3.1-R4 Multiple pointing centers for mosaics must be supported.
3.1-R5 Multiple subarrays must be supported.
3.1-R6 Data taken in arbitrary scanning patterns must be dealt with.
3.1-R7 The flagging mask must be maintained and associated with the
data it refers to during any subsequent operations (such as
splitting of data sets).
3.1-R8 Calibration and ancillary monitoring data must be preserved
3.1-R9 Comprehensive and understandable processing history information
for the data must be maintained and be exportable.
3.1-R10 Distinctions between "single-source", "multi-source",
single-dish, and interferometer datasets should be avoided
with context built into the dataset or header.

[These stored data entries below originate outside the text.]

/-! ### Changing a string -/

@[simp] theorem modStr_mem (s : State) (n : Nat) (f : Str → Str) : (modStr s n f).mem = s.mem := rfl
@[simp] theorem modStr_full (s : State) (n : Nat) (f : Str → Str) : (modStr s n f).full = s.full := rfl
@[simp] theorem modStr_threads (s : State) (n : Nat) (f : Str → Str) : (modStr s n f).threads = s.threads := rfl
@[simp] theorem modStr_herds (s : State) (n : Nat) (f : Str → Str) : (modStr s n f).herds = s.herds := rfl
@[simp] theorem modStr_saved (s : State) (n : Nat) (f : Str → Str) : (modStr s n f).saved = s.saved := rfl
@[simp] theorem modStr_ctxs (s : State) (n : Nat) (f : Str → Str) : (modStr s n f).ctxs = s.ctxs := rfl
@[simp] theorem modStr_latches (s : State) (n : Nat) (f : Str → Str) : (modStr s n f).latches = s.latches := rfl
@[simp] theorem modStr_lastIssue (s : State) (n : Nat) (f : Str → Str) : (modStr s n f).lastIssue = s.lastIssue := rfl
@[simp] theorem modStr_seqs (s : State) (n : Nat) (f : Str → Str) : (modStr s n f).seqs = s.seqs := rfl
@[simp] theorem modStr_tiles (s : State) (n : Nat) (f : Str → Str) : (modStr s n f).tiles = s.tiles := rfl
@[simp] theorem modStr_jobs (s : State) (n : Nat) (f : Str → Str) : (modStr s n f).jobs = s.jobs := rfl
@[simp] theorem modStr_stamps (s : State) (n : Nat) (f : Str → Str) : (modStr s n f).stamps = s.stamps := rfl
@[simp] theorem modStr_holdq (s : State) (n : Nat) (f : Str → Str) : (modStr s n f).holdq = s.holdq := rfl
@[simp] theorem modStr_rats (s : State) (n : Nat) (f : Str → Str) : (modStr s n f).rats = s.rats := rfl
@[simp] theorem modStr_tlb (s : State) (n : Nat) (f : Str → Str) : (modStr s n f).tlb = s.tlb := rfl
@[simp] theorem modStr_walks (s : State) (n : Nat) (f : Str → Str) : (modStr s n f).walks = s.walks := rfl
@[simp] theorem modStr_objs (s : State) (n : Nat) (f : Str → Str) : (modStr s n f).objs = s.objs := rfl
@[simp] theorem modStr_icache (s : State) (n : Nat) (f : Str → Str) : (modStr s n f).icache = s.icache := rfl
@[simp] theorem modStr_cache (s : State) (n : Nat) (f : Str → Str) : (modStr s n f).cache = s.cache := rfl
@[simp] theorem modStr_cacheLines (s : State) (n : Nat) (f : Str → Str) : (modStr s n f).cacheLines = s.cacheLines := rfl
@[simp] theorem modStr_frames (s : State) (n : Nat) (f : Str → Str) : (modStr s n f).frames = s.frames := rfl
@[simp] theorem modStr_locks (s : State) (n : Nat) (f : Str → Str) : (modStr s n f).locks = s.locks := rfl
@[simp] theorem modStr_lockq (s : State) (n : Nat) (f : Str → Str) : (modStr s n f).lockq = s.lockq := rfl
@[simp] theorem modStr_vregions (s : State) (n : Nat) (f : Str → Str) : (modStr s n f).vregions = s.vregions := rfl
@[simp] theorem modStr_nodes (s : State) (n : Nat) (f : Str → Str) : (modStr s n f).nodes = s.nodes := rfl
@[simp] theorem modStr_edges (s : State) (n : Nat) (f : Str → Str) : (modStr s n f).edges = s.edges := rfl
@[simp] theorem modStr_lastCtx (s : State) (n : Nat) (f : Str → Str) : (modStr s n f).lastCtx = s.lastCtx := rfl
@[simp] theorem modStr_clock (s : State) (n : Nat) (f : Str → Str) : (modStr s n f).clock = s.clock := rfl
@[simp] theorem modStr_ports (s : State) (n : Nat) (f : Str → Str) : (modStr s n f).ports = s.ports := rfl
@[simp] theorem modStr_sendQ (s : State) (n : Nat) (f : Str → Str) : (modStr s n f).sendQ = s.sendQ := rfl
@[simp] theorem modStr_wire (s : State) (n : Nat) (f : Str → Str) : (modStr s n f).wire = s.wire := rfl
@[simp] theorem modStr_reqs (s : State) (n : Nat) (f : Str → Str) : (modStr s n f).reqs = s.reqs := rfl
@[simp] theorem modStr_oflCnt (s : State) (n : Nat) (f : Str → Str) : (modStr s n f).oflCnt = s.oflCnt := rfl
@[simp] theorem modStr_oflHeld (s : State) (n : Nat) (f : Str → Str) : (modStr s n f).oflHeld = s.oflHeld := rfl
@[simp] theorem modStr_mcasts (s : State) (n : Nat) (f : Str → Str) : (modStr s n f).mcasts = s.mcasts := rfl
@[simp] theorem modStr_shares (s : State) (n : Nat) (f : Str → Str) : (modStr s n f).shares = s.shares := rfl
@[simp] theorem modStr_colls (s : State) (n : Nat) (f : Str → Str) : (modStr s n f).colls = s.colls := rfl
@[simp] theorem modStr_collCount (s : State) (n : Nat) (f : Str → Str) : (modStr s n f).collCount = s.collCount := rfl
@[simp] theorem modStr_gens (s : State) (n : Nat) (f : Str → Str) : (modStr s n f).gens = s.gens := rfl
@[simp] theorem modStr_part (s : State) (n : Nat) (f : Str → Str) : (modStr s n f).part = s.part := rfl
@[simp] theorem modStr_relayTurns (s : State) (n : Nat) (f : Str → Str) : (modStr s n f).relayTurns = s.relayTurns := rfl
@[simp] theorem modStr_invwait (s : State) (n : Nat) (f : Str → Str) : (modStr s n f).invwait = s.invwait := rfl
@[simp] theorem modStr_slotTab (s : State) (n : Nat) (f : Str → Str) : (modStr s n f).slotTab = s.slotTab := rfl
@[simp] theorem modStr_slotNew (s : State) (n : Nat) (f : Str → Str) : (modStr s n f).slotNew = s.slotNew := rfl
@[simp] theorem modStr_quietAt (s : State) (n : Nat) (f : Str → Str) : (modStr s n f).quietAt = s.quietAt := rfl
@[simp] theorem modStr_spareUse (s : State) (n : Nat) (f : Str → Str) : (modStr s n f).spareUse = s.spareUse := rfl
@[simp] theorem modStr_opened (s : State) (n : Nat) (f : Str → Str) : (modStr s n f).opened = s.opened := rfl
@[simp] theorem modStr_granted (s : State) (n : Nat) (f : Str → Str) : (modStr s n f).granted = s.granted := rfl
@[simp] theorem modStr_badPkts (s : State) (n : Nat) (f : Str → Str) : (modStr s n f).badPkts = s.badPkts := rfl
@[simp] theorem modStr_rates (s : State) (n : Nat) (f : Str → Str) : (modStr s n f).rates = s.rates := rfl
@[simp] theorem modStr_resps (s : State) (n : Nat) (f : Str → Str) : (modStr s n f).resps = s.resps := rfl
@[simp] theorem modStr_events (s : State) (n : Nat) (f : Str → Str) : (modStr s n f).events = s.events := rfl
@[simp] theorem modStr_icwait (s : State) (n : Nat) (f : Str → Str) : (modStr s n f).icwait = s.icwait := rfl
@[simp] theorem modStr_peer (s : State) (n : Nat) (f : Str → Str) : (modStr s n f).peer = s.peer := rfl
@[simp] theorem modStr_dstamp (s : State) (n : Nat) (f : Str → Str) : (modStr s n f).dstamp = s.dstamp := rfl
@[simp] theorem modStr_repbase (s : State) (n : Nat) (f : Str → Str) : (modStr s n f).repbase = s.repbase := rfl
@[simp] theorem modStr_replease (s : State) (n : Nat) (f : Str → Str) : (modStr s n f).replease = s.replease := rfl
@[simp] theorem modStr_syncspill (s : State) (n : Nat) (f : Str → Str) : (modStr s n f).syncspill = s.syncspill := rfl
@[simp] theorem modStr_spills (s : State) (n : Nat) (f : Str → Str) : (modStr s n f).spills = s.spills := rfl
@[simp] theorem modStr_fulltry (s : State) (n : Nat) (f : Str → Str) : (modStr s n f).fulltry = s.fulltry := rfl
@[simp] theorem modStr_quant (s : State) (n : Nat) (f : Str → Str) : (modStr s n f).quant = s.quant := rfl
@[simp] theorem modStr_preen (s : State) (n : Nat) (f : Str → Str) : (modStr s n f).preen = s.preen := rfl
@[simp] theorem modStr_slotcfg (s : State) (n : Nat) (f : Str → Str) : (modStr s n f).slotcfg = s.slotcfg := rfl
@[simp] theorem modStr_slotNow (s : State) (n : Nat) (f : Str → Str) : (modStr s n f).slotNow = s.slotNow := rfl
@[simp] theorem modStr_slot (s : State) (n : Nat) (f : Str → Str) : (modStr s n f).slot = s.slot := rfl
@[simp] theorem modStr_slots (s : State) (n : Nat) (f : Str → Str) : (modStr s n f).slots = s.slots := rfl
@[simp] theorem modStr_beaconAt (s : State) (n : Nat) (f : Str → Str) : (modStr s n f).beaconAt = s.beaconAt := rfl
@[simp] theorem modStr_rateAt (s : State) (n : Nat) (f : Str → Str) : (modStr s n f).rateAt = s.rateAt := rfl
@[simp] theorem modStr_arriving (s : State) (n : Nat) (f : Str → Str) : (modStr s n f).arriving = s.arriving := rfl
@[simp] theorem modStr_markth (s : State) (n : Nat) (f : Str → Str) : (modStr s n f).markth = s.markth := rfl
@[simp] theorem modStr_oflto (s : State) (n : Nat) (f : Str → Str) : (modStr s n f).oflto = s.oflto := rfl
@[simp] theorem modStr_mcto (s : State) (n : Nat) (f : Str → Str) : (modStr s n f).mcto = s.mcto := rfl
@[simp] theorem modStr_gen (s : State) (n : Nat) (f : Str → Str) : (modStr s n f).gen = s.gen := rfl
@[simp] theorem modStr_fabquota (s : State) (n : Nat) (f : Str → Str) : (modStr s n f).fabquota = s.fabquota := rfl
@[simp] theorem modStr_pdbase (s : State) (n : Nat) (f : Str → Str) : (modStr s n f).pdbase = s.pdbase := rfl
@[simp] theorem modStr_routebase (s : State) (n : Nat) (f : Str → Str) : (modStr s n f).routebase = s.routebase := rfl
@[simp] theorem modStr_mgbase (s : State) (n : Nat) (f : Str → Str) : (modStr s n f).mgbase = s.mgbase := rfl
@[simp] theorem modStr_oflbase (s : State) (n : Nat) (f : Str → Str) : (modStr s n f).oflbase = s.oflbase := rfl
@[simp] theorem modStr_drops (s : State) (n : Nat) (f : Str → Str) : (modStr s n f).drops = s.drops := rfl
@[simp] theorem modStr_owner (s : State) (n : Nat) (f : Str → Str) : (modStr s n f).owner = s.owner := rfl
@[simp] theorem modStr_lease (s : State) (n : Nat) (f : Str → Str) : (modStr s n f).lease = s.lease := rfl
@[simp] theorem modStr_service (s : State) (n : Nat) (f : Str → Str) : (modStr s n f).service = s.service := rfl
@[simp] theorem modStr_spshed (s : State) (n : Nat) (f : Str → Str) : (modStr s n f).spshed = s.spshed := rfl
@[simp] theorem modStr_spchan (s : State) (n : Nat) (f : Str → Str) : (modStr s n f).spchan = s.spchan := rfl
@[simp] theorem modStr_lostwl (s : State) (n : Nat) (f : Str → Str) : (modStr s n f).lostwl = s.lostwl := rfl
@[simp] theorem modStr_cecnt (s : State) (n : Nat) (f : Str → Str) : (modStr s n f).cecnt = s.cecnt := rfl
@[simp] theorem modStr_profile (s : State) (n : Nat) (f : Str → Str) : (modStr s n f).profile = s.profile := rfl
@[simp] theorem modStr_tracecfg (s : State) (n : Nat) (f : Str → Str) : (modStr s n f).tracecfg = s.tracecfg := rfl
@[simp] theorem modStr_tracePut (s : State) (n : Nat) (f : Str → Str) : (modStr s n f).tracePut = s.tracePut := rfl
@[simp] theorem modStr_traceGet (s : State) (n : Nat) (f : Str → Str) : (modStr s n f).traceGet = s.traceGet := rfl
@[simp] theorem modStr_traceLost (s : State) (n : Nat) (f : Str → Str) : (modStr s n f).traceLost = s.traceLost := rfl
@[simp] theorem modStr_startState (s : State) (n : Nat) (f : Str → Str) : (modStr s n f).startState = s.startState := rfl
@[simp] theorem modStr_startStep (s : State) (n : Nat) (f : Str → Str) : (modStr s n f).startStep = s.startStep := rfl
@[simp] theorem modStr_everStarted (s : State) (n : Nat) (f : Str → Str) : (modStr s n f).everStarted = s.everStarted := rfl
@[simp] theorem modStr_startFails (s : State) (n : Nat) (f : Str → Str) : (modStr s n f).startFails = s.startFails := rfl
@[simp] theorem modStr_startHdr (s : State) (n : Nat) (f : Str → Str) : (modStr s n f).startHdr = s.startHdr := rfl
@[simp] theorem modStr_staging (s : State) (n : Nat) (f : Str → Str) : (modStr s n f).staging = s.staging := rfl
@[simp] theorem modStr_image (s : State) (n : Nat) (f : Str → Str) : (modStr s n f).image = s.image := rfl
@[simp] theorem modStr_measure (s : State) (n : Nat) (f : Str → Str) : (modStr s n f).measure = s.measure := rfl
@[simp] theorem modStr_bound (s : State) (n : Nat) (f : Str → Str) : (modStr s n f).bound = s.bound := rfl
@[simp] theorem modStr_poison (s : State) (n : Nat) (f : Str → Str) : (modStr s n f).poison = s.poison := rfl
@[simp] theorem modStr_failedSheds (s : State) (n : Nat) (f : Str → Str) : (modStr s n f).failedSheds = s.failedSheds := rfl
@[simp] theorem modStr_failedChans (s : State) (n : Nat) (f : Str → Str) : (modStr s n f).failedChans = s.failedChans := rfl
@[simp] theorem modStr_chunks (s : State) (n : Nat) (f : Str → Str) : (modStr s n f).chunks = s.chunks := rfl
@[simp] theorem modStr_rep (s : State) (n : Nat) (f : Str → Str) : (modStr s n f).rep = s.rep := rfl
@[simp] theorem modStr_powered (s : State) (n : Nat) (f : Str → Str) : (modStr s n f).powered = s.powered := rfl
@[simp] theorem modStr_turns (s : State) (n : Nat) (f : Str → Str) : (modStr s n f).turns = s.turns := rfl
@[simp] theorem modStr_lastTurn (s : State) (n : Nat) (f : Str → Str) : (modStr s n f).lastTurn = s.lastTurn := rfl
@[simp] theorem modStr_dealt (s : State) (n : Nat) (f : Str → Str) : (modStr s n f).dealt = s.dealt := rfl
@[simp] theorem modStr_dealTurn (s : State) (n : Nat) (f : Str → Str) : (modStr s n f).dealTurn = s.dealTurn := rfl
@[simp] theorem modStr_cmdq (s : State) (n : Nat) (f : Str → Str) : (modStr s n f).cmdq = s.cmdq := rfl
@[simp] theorem modStr_ctlLast (s : State) (n : Nat) (f : Str → Str) : (modStr s n f).ctlLast = s.ctlLast := rfl
@[simp] theorem modStr_working (s : State) (n : Nat) (f : Str → Str) : (modStr s n f).working = s.working := rfl
@[simp] theorem modStr_iss (s : State) (n : Nat) (f : Str → Str) : (modStr s n f).iss = s.iss := rfl
@[simp] theorem modStr_free (s : State) (n : Nat) (f : Str → Str) : (modStr s n f).free = s.free := rfl
@[simp] theorem modStr_nextId (s : State) (n : Nat) (f : Str → Str) : (modStr s n f).nextId = s.nextId := rfl
@[simp] theorem modStr_ticket (s : State) (n : Nat) (f : Str → Str) : (modStr s n f).ticket = s.ticket := rfl
@[simp] theorem modStr_nextTxn (s : State) (n : Nat) (f : Str → Str) : (modStr s n f).nextTxn = s.nextTxn := rfl
@[simp] theorem modStr_launches (s : State) (n : Nat) (f : Str → Str) : (modStr s n f).launches = s.launches := rfl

3.1-R11 When sorting or indexing is desirable for performance
enhancement, this should be carried out in a manner
transparent to the user.
3.1-R12 Concatenation of datasets should be straightforward and
robust. Extraction and reinsertion of data subsets
should be supported.
3.1-R13 Users should have access (at the manipulation level) to all
aspects of the data including the header.
3.1-R14 The package must support locking data files so that there
is no possibility of one process corrupting a file that
is also being written to by another process. The model
should be: "one writer, multiple readers."

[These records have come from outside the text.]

theorem abarArrive (c a) : Statement (.abarArrive c a) := of_word (fun h u0 hu => by
  have hf : ∀ l0 n0, Decode.fld u0 l0 n0 = (bitOf c ++ 0#1 ++ 42#6 ++ 0#6 ++ a ++ 3984#12).extractLsb' l0 n0 := by cases hu; exact fun _ _ => rfl
  exact decodeWord_ok (byMajor_2A (by simp +decide only [hf, ext_lo, ext_hi, ext_self])) (by
    simp +decide only [Decode.major2A, Decode.bit, hf, ext_lo, ext_hi, ext_self, beq_span, bitOf_beq, bitOf_beq_zero, ↓reduceIte,
      Nat.reduceSub, BitVec.reduceExtractLsb', Bool.and_eq_true, false_and, and_false]) h) rfl

theorem abarWait (c a t) : Statement (.abarWait c a t) := of_word (fun h u0 hu => by
  have hf : ∀ l0 n0, Decode.fld u0 l0 n0 = (bitOf c ++ 0#1 ++ 42#6 ++ 0#6 ++ a ++ t ++ 24#7).extractLsb' l0 n0 := by cases hu; exact fun _ _ => rfl
  exact decodeWord_ok (byMajor_2A (by simp +decide only [hf, ext_lo, ext_hi, ext_self])) (by
    simp +decide only [Decode.major2A, Decode.bit, hf, ext_lo, ext_hi, ext_self, beq_span, bitOf_beq, bitOf_beq_zero, ↓reduceIte,
      Nat.reduceSub, BitVec.reduceExtractLsb', Bool.and_eq_true, false_and, and_false]) h) rfl

theorem abarTest (c w d a) : Statement (.abarTest c w d a) := of_word (fun h u0 hu => by
  have hf : ∀ l0 n0, Decode.fld u0 l0 n0 = (bitOf c ++ bitOf w ++ 42#6 ++ d ++ a ++ 4000#12).extractLsb' l0 n0 := by cases hu; exact fun _ _ => rfl
  exact decodeWord_ok (byMajor_2A (by simp +decide only [hf, ext_lo, ext_hi, ext_self])) (by
    simp +decide only [Decode.major2A, Decode.bit, hf, ext_lo, ext_hi, ext_self, beq_span, bitOf_beq, bitOf_beq_zero, ↓reduceIte,
      Nat.reduceSub, BitVec.reduceExtractLsb', Bool.and_eq_true, false_and, and_false]) h) rfl

theorem waitEq (c k a t z) : Statement (.waitEq c k a t z) := of_word (fun h u0 hu => by
  have hf : ∀ l0 n0, Decode.fld u0 l0 n0 = (bitOf c ++ 0#1 ++ 43#6 ++ k ++ a ++ t ++ 0#4 ++ bitOf z ++ 0#2).extractLsb' l0 n0 := by cases hu; exact fun _ _ => rfl
  exact decodeWord_ok (byMajor_2B (by simp +decide only [hf, ext_lo, ext_hi, ext_self])) (by
    simp +decide only [Decode.major2B, Decode.bit, hf, ext_lo, ext_hi, ext_self, beq_span, bitOf_beq, bitOf_beq_zero, ↓reduceIte,
      Nat.reduceSub, BitVec.reduceExtractLsb', Bool.and_eq_true, false_and, and_false]) h) rfl

theorem waitNe (c k a t z) : Statement (.waitNe c k a t z) := of_word (fun h u0 hu => by
  have hf : ∀ l0 n0, Decode.fld u0 l0 n0 = (bitOf c ++ 0#1 ++ 43#6 ++ k ++ a ++ t ++ 1#4 ++ bitOf z ++ 0#2).extractLsb' l0 n0 := by cases hu; exact fun _ _ => rfl
  exact decodeWord_ok (byMajor_2B (by simp +decide only [hf, ext_lo, ext_hi, ext_self])) (by
    simp +decide only [Decode.major2B, Decode.bit, hf, ext_lo, ext_hi, ext_self, beq_span, bitOf_beq, bitOf_beq_zero, ↓reduceIte,
      Nat.reduceSub, BitVec.reduceExtractLsb', Bool.and_eq_true, false_and, and_false]) h) rfl

theorem waitReread (x0 x1 x2 x3) : Statement (.waitReread x0 x1 x2 x3) := fun _ => rfl

theorem waitTime (c k t) : Statement (.waitTime c k t) := of_word (fun h u0 hu => by
  have hf : ∀ l0 n0, Decode.fld u0 l0 n0 = (bitOf c ++ 0#1 ++ 43#6 ++ k ++ 60#6 ++ t ++ 20#7).extractLsb' l0 n0 := by cases hu; exact fun _ _ => rfl
  exact decodeWord_ok (byMajor_2B (by simp +decide only [hf, ext_lo, ext_hi, ext_self])) (by
    simp +decide only [Decode.major2B, Decode.bit, hf, ext_lo, ext_hi, ext_self, beq_span, bitOf_beq, bitOf_beq_zero, ↓reduceIte,
      Nat.reduceSub, BitVec.reduceExtractLsb', Bool.and_eq_true, false_and, and_false]) h) rfl

theorem waitTimeReached (x0 x1 x2 x3) : Statement (.waitTimeReached x0 x1 x2 x3) := fun _ => rfl

theorem waitTimeout (x0 x1 x2) : Statement (.waitTimeout x0 x1 x2) := fun _ => rfl

theorem spillRetry (x0 x1 x2) : Statement (.spillRetry x0 x1 x2) := fun _ => rfl

theorem prefLine (c b o) : Statement (.prefLine c b o) := of_word (fun h u0 hu => by
  have hf : ∀ l0 n0, Decode.fld u0 l0 n0 = (bitOf c ++ 0#1 ++ 44#6 ++ 0#6 ++ b ++ o ++ 0#4).extractLsb' l0 n0 := by cases hu; exact fun _ _ => rfl
  exact decodeWord_ok (byMajor_2C (by simp +decide only [hf, ext_lo, ext_hi, ext_self])) (by
    simp +decide only [Decode.major2C, Decode.bit, hf, ext_lo, ext_hi, ext_self, beq_span, bitOf_beq, bitOf_beq_zero, ↓reduceIte,
      Nat.reduceSub, BitVec.reduceExtractLsb', Bool.and_eq_true, false_and, and_false]) h) rfl

theorem prefTlb (c b o) : Statement (.prefTlb c b o) := of_word (fun h u0 hu => by
  have hf : ∀ l0 n0, Decode.fld u0 l0 n0 = (bitOf c ++ 0#1 ++ 44#6 ++ 0#6 ++ b ++ o ++ 1#4).extractLsb' l0 n0 := by cases hu; exact fun _ _ => rfl
  exact decodeWord_ok (byMajor_2C (by simp +decide only [hf, ext_lo, ext_hi, ext_self])) (by
    simp +decide only [Decode.major2C, Decode.bit, hf, ext_lo, ext_hi, ext_self, beq_span, bitOf_beq, bitOf_beq_zero, ↓reduceIte,
      Nat.reduceSub, BitVec.reduceExtractLsb', Bool.and_eq_true, false_and, and_false]) h) rfl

3.2 Data import and export
3.2-R1 Standard data formats (e.g. FITS) must be supported for both
input and output without loss of functionality or information,
though need not be the native format for both the package and
archive. The project will maintain a list of formats which the
package must support.
3.2-R2 Access to the archive must be supported, including for data
from the currently active observing session. Security and
integrity of the archive must be ensured during these
operations.
3.2-R3 Disk and offline data storage (e.g. DAT, DDS, DLT) must be
supported. The project will maintain a list of media which
the package must support.
3.2-R4 The ability to drop flagged data on export should be
included.
3.3 I/O speed and efficiency
3.3-R1 I/O of data must not be a bottleneck for processing, especially
for pipeline use. The definition of what constitutes a
"bottleneck" and what I/O throughput rate is acceptable must
be defined at each stage of ALMA operations (e.g. interim
science, full stand-alone ALMA, ALMA + ACA) and in each mode
(e.g. quick-look pipeline, offline use).
Comment: This is especially true if the native format
of the package is not used and filling/conversion is necessary.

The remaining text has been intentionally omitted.